Мы с товарищем пожелали узнать, что такое именно Лукьян придумал подстроить своему архиерею, и узнали, что подначальный дьячок, полный кипящего мщения к Смарагду, желает подложить ему самые толстые коряги, над которыми бы его преосвященство «хорошенько пропыхтелся». Я и мой товарищ, по своему отроческому легкомыслию, находили эту мысль чрезвычайно счастливою и достойною тех представлений, какие мы имели о Смарагде, но сильно боялись за предприимчивого Лукьяна, чтобы это не обошлось ему дороже, чем он рассчитывает.
Лукьян, однако, был на такой возвышенной степени воодушевления, что не хотел слушать никаких доводов.
— Ребра он мне, — говорит, — не сокрушит, а что ежели он меня костылем отвозит, то я этого только и желаю, потому что он опосля битья, говорят, иногда сдабривается.
Так он и пошел неуклонно на эту желанную меру сближения с своим архипастырем; а мы всё не забывали интересоваться ходом его истории, которая, впрочем, не замедлила принять оборот самый краткий и самый решительный. Лукьян сделал, как намеревался, и в укромном месте, под стеною, в пильном сарае, припас для своего владыки десятка полтора самых толстых суковатых плах. Он тщательно берег этот отбор до того случая, когда Смарагд застанет его за работою и возьмется с ним за другой конец пилы, чтобы разминать свои междукрылия. Случай этот не замедлил. Дня через два после того, как Лукьян сообщил нам о своем смелом предприятии, он явился домой в невыразимом отчаянии и, бросив под кухонную лавку свой желтый шлык * , объявил, что «наделал себе беды, какой не ожидал».

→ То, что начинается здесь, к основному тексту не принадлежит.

-- ==== Sys2Proof/Machine/Chip.lean ====
section
/-! DEFINITION. A chip with several engine instances (20_memory.md R44, 60_exceptions.md R125): the product of
independent copies. The number of them, N_INSTANCES, is open, at least 1 (00_scope.md R4; 92_eei_decisions.md D24), and is
the index n. -/

namespace Sys2Proof.Machine

/-- n engine instances, each with its own state and ports (R24, R125). Nothing is shared; that the free values two of
them hold after `FINAL` are equal where their `freeIx` is, is the model's choice (log 13). -/
structure Chip (n : Nat) where
  engines : Vector State n
  /-- N_INSTANCES is at least 1 (R4, U11). -/
  atLeastOne : 1 ≤ n
deriving DecidableEq, Repr

/-- A chip whose n instances have just been reset; start-up is reset and nothing more (R125). -/
def Chip.reset (n : Nat) (atLeastOne : 1 ≤ n) : Chip n := { engines := Vector.replicate n State.reset, atLeastOne }

/-- One step of instance i; the others have no part in it (R44). -/
def Chip.stepAt {n : Nat} (c : Chip n) (i : Fin n) : Host.Outcome (Chip n) Fault Refusal :=
  match step c.engines[i] with
  | .next t => .next { c with engines := c.engines.set i t }
  | .fault f => .fault f
  | .refused r => .refused r

end Sys2Proof.Machine
end

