-- ==== Sys2Proof/Tests/Slice0.lean ====
section
/-! SUPPORT. Tests: expected results are from the spec's own encoding tables and from 95_test_vectors.md (named beside each
test), never from the model. Then one witness for each obligation with hypotheses: concrete inputs that meet them. -/

namespace Sys2Proof.Tests

open Sys2Proof Sys2Proof.Machine

/-! ### Helpers -/

/-- An engine after reset that has been given these bytes (at most 63), nothing absorbed. -/
def fed (bytes : List Byte) : State :=
  { State.reset with
    buf := (List.range bytes.length).zip bytes
    bufcnt := BitVec.ofNat 6 bytes.length
    len := BitVec.ofNat 64 bytes.length }

/-- A Finalized engine whose other registers are 5s. -/
def finalized : State :=
  { State.reset with h := ⟨5#32, 5#32, 5#32, 5#32, 5#32⟩, bufcnt := 5#6, len := 5#64, fin := true }

/-- The next state, if there is one. -/
def nextOf : Host.Outcome State Fault Refusal → Option State
  | .next t => some t
  | .fault _ => none
  | .refused _ => none

/-- The fault, if there is one. -/
def faultOf : Host.Outcome State Fault Refusal → Option Fault
  | .next _ => none
  | .fault f => some f
  | .refused _ => none

/-- A block from its 64 bytes. -/
def blockOf (bytes : List Byte) : Block := fun k => bytes.getD k.val 0#8

/-- The block K1 of 95_test_vectors.md section 3. -/
def k1 : Block := blockOf ([0x61#8, 0x62#8, 0x63#8, 0x80#8] ++ List.replicate 52 0#8 ++ [0x18#8] ++ List.replicate 7 0#8)

/-- The digest of "abc" (V3), byte D[0] first. -/
def digestV3 : List Byte :=
  [0x8e#8, 0xb2#8, 0x08#8, 0xf7#8, 0xe0#8, 0x5d#8, 0x98#8, 0x7a#8, 0x9b#8, 0x04#8,
   0x4a#8, 0x8e#8, 0x98#8, 0xc6#8, 0xb0#8, 0x87#8, 0xf1#8, 0x5a#8, 0x0b#8, 0xfc#8]

/-- The digest of 56 times 'a' (section 5, row n = 56), byte D[0] first. -/
def digest56 : List Byte :=
  [0xe7#8, 0x23#8, 0x34#8, 0xb4#8, 0x6c#8, 0x83#8, 0xcc#8, 0x70#8, 0xbe#8, 0xf9#8,
   0x79#8, 0xe1#8, 0x54#8, 0x53#8, 0x70#8, 0x6c#8, 0x95#8, 0xb8#8, 0x88#8, 0xbe#8]

/-! ### WellFormed: each check refuses an ill-formed term -/

theorem test_word_of_9_bits_refused : isCommandWord 9 0 = false := by decide
theorem test_word_of_11_bits_refused : isCommandWord 11 0 = false := by decide
theorem test_value_above_10_bits_refused : isCommandWord 10 1024 = false := by decide
theorem test_word_accepted : isCommandWord 10 1023 = true := by decide
theorem test_ignored_byte_not_canonical : isCanonical 0x012#10 = false := by decide
theorem test_byte_operand_256_refused : isByteOperand 256 = false := by decide
theorem test_byte_operand_255_accepted : isByteOperand 255 = true := by decide

/-! ### Decode: words written out bit by bit from 30_encoding.md R48 and R59 -/

theorem test_decode_init : decode 0b0000000000#10 = .init := by decide
theorem test_decode_updb_a : decode 0b0101100001#10 = .updb 0x61#8 := by decide
theorem test_decode_updb_msb : decode 0b0110000000#10 = .updb 0x80#8 := by decide
theorem test_decode_final : decode 0b1000000000#10 = .final := by decide
theorem test_decode_upd0 : decode 0b1100000000#10 = .upd0 := by decide
theorem test_decode_ignores_low_byte : decode 0b1010101011#10 = .final := by decide
theorem test_encode_updb_ff : encode (.updb 0xFF#8) = 0x1FF#10 := by decide
theorem test_decode_refuses_wide : decodeAny 16 0x161 = .error (.notACommandWord 16 0x161) := by rfl
theorem test_table_word : decodeTableWord 16 0x161 = some (.updb 0x61#8) := by decide
theorem test_table_word_too_wide : decodeTableWord 16 0x400 = none := by decide

/-! ### Assembler: lines of R56 and R57 -/

theorem test_asm_decimal : assembleLine "UPDB 97 ; a comment".toList = some [.updb 0x61#8] := by decide
theorem test_asm_hex : assembleLine "UPDB 0x61".toList = some [.updb 0x61#8] := by decide
theorem test_asm_character : assembleLine "UPDB 'a'".toList = some [.updb 0x61#8] := by decide
theorem test_asm_byte_too_big : assembleLine "UPDB 256".toList = none := by decide
theorem test_asm_operand_missing : assembleLine "UPDB".toList = none := by decide
theorem test_asm_update_empty : assembleLine "UPDATE \"\"".toList = some [.upd0] := by decide
theorem test_asm_update_list : assembleLine "UPDATE 0x01, 2".toList = some [.updb 1#8, .updb 2#8] := by decide
theorem test_asm_hash : assembleLine "HASH \"ab\"".toList = some [.init, .updb 0x61#8, .updb 0x62#8, .final] := by decide

/-! ### Primitives: 95_test_vectors.md section 2 -/

theorem test_rol_wraps : rol 0x12345678#32 10 = 0xD159E048#32 := by decide
theorem test_rol_top_bit : rol 0x80000000#32 5 = 0x00000010#32 := by decide
theorem test_boolean_functions :
    [f1, f2, f3, f4, f5].map (fun f => f 0x0F0F0F0F#32 0x33333333#32 0x55555555#32)
      = [0x69696969#32, 0x53535353#32, 0x9A9A9A9A#32, 0x27272727#32, 0xB4B4B4B4#32] := by decide
theorem test_le32 : le32 0x61#8 0x62#8 0x63#8 0x80#8 = 0x80636261#32 := by decide
theorem test_le32bytes : le32bytes 0xF708B28E#32 = [0x8e#8, 0xb2#8, 0x08#8, 0xf7#8] := by decide
theorem test_le64bytes : le64bytes 0x00000000007A1200#64 =
    [0x00#8, 0x12#8, 0x7a#8, 0x00#8, 0x00#8, 0x00#8, 0x00#8, 0x00#8] := by decide
theorem test_length_field_wraps : lengthField 0x2000000000000003#64 = 0x18#64 := by decide
theorem test_zero_count : [0, 54, 55, 56, 57, 63].map zeroCount = [55, 1, 0, 63, 62, 56] := by decide

/-! ### The constant tables: the checks 41_compression.md gives beside them (R81, R82, R84) -/

/-- Row r (from 0) of a table of 80. -/
def row {α : Type} (t : List α) (r : Nat) : List α := (t.drop (16 * r)).take 16

theorem test_left_rows_follow_rho : ∀ r : Fin 4, row rlTable (r.val + 1) =
    (row rlTable r.val).map fun i => (row rlTable 1).getD i.val 0 := by decide
theorem test_right_rows_follow_rho : ∀ r : Fin 4, row rrTable (r.val + 1) =
    (row rrTable r.val).map fun i => (row rlTable 1).getD i.val 0 := by decide
theorem test_right_first_row_is_pi : row rrTable 0 = (List.finRange 16).map fun i => 9 * i + 5 := by decide
theorem test_rows_are_permutations : ∀ (r : Fin 5) (i : Fin 16), i ∈ row rlTable r.val ∧ i ∈ row rrTable r.val := by decide
theorem test_shifts_in_range : ∀ j : Fin 80, (5 ≤ sl j ∧ sl j ≤ 15) ∧ 5 ≤ sr j ∧ sr j ≤ 15 := by decide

— Приходит, — говорит, — владыка, а я пилю с кромской округи попом стареньким; владыка попа прогнали: «пошел прочь», говорят, потому он им не по талии, а мне приказали: «клади плаху». Я было оробел и хотел, подобно как и другие-прочие, положить плаху какая собою поделикатнее, но раздумался, что этак я себя долго ни к чему счастливому не произведу, и, благословясь, выхватил из своего амбара штуку самую безобразную. Владыка взглянули на меня и ничего не сказали, стали резать, два ряда прошли и ряску сняли, говорят: «повесь на колок». А еще ряд отпилили и совсем стали, а я им другую, еще коряжистее, на козлы положил. Тут он на меня уж таким святителем взглянул, что у меня и в животе захолодело. «Ничего, говорит, ничего, я и эту перепилю, а уж зато ты у меня, скотина, еще целый год в пильщиках останешься». С тем и ушли.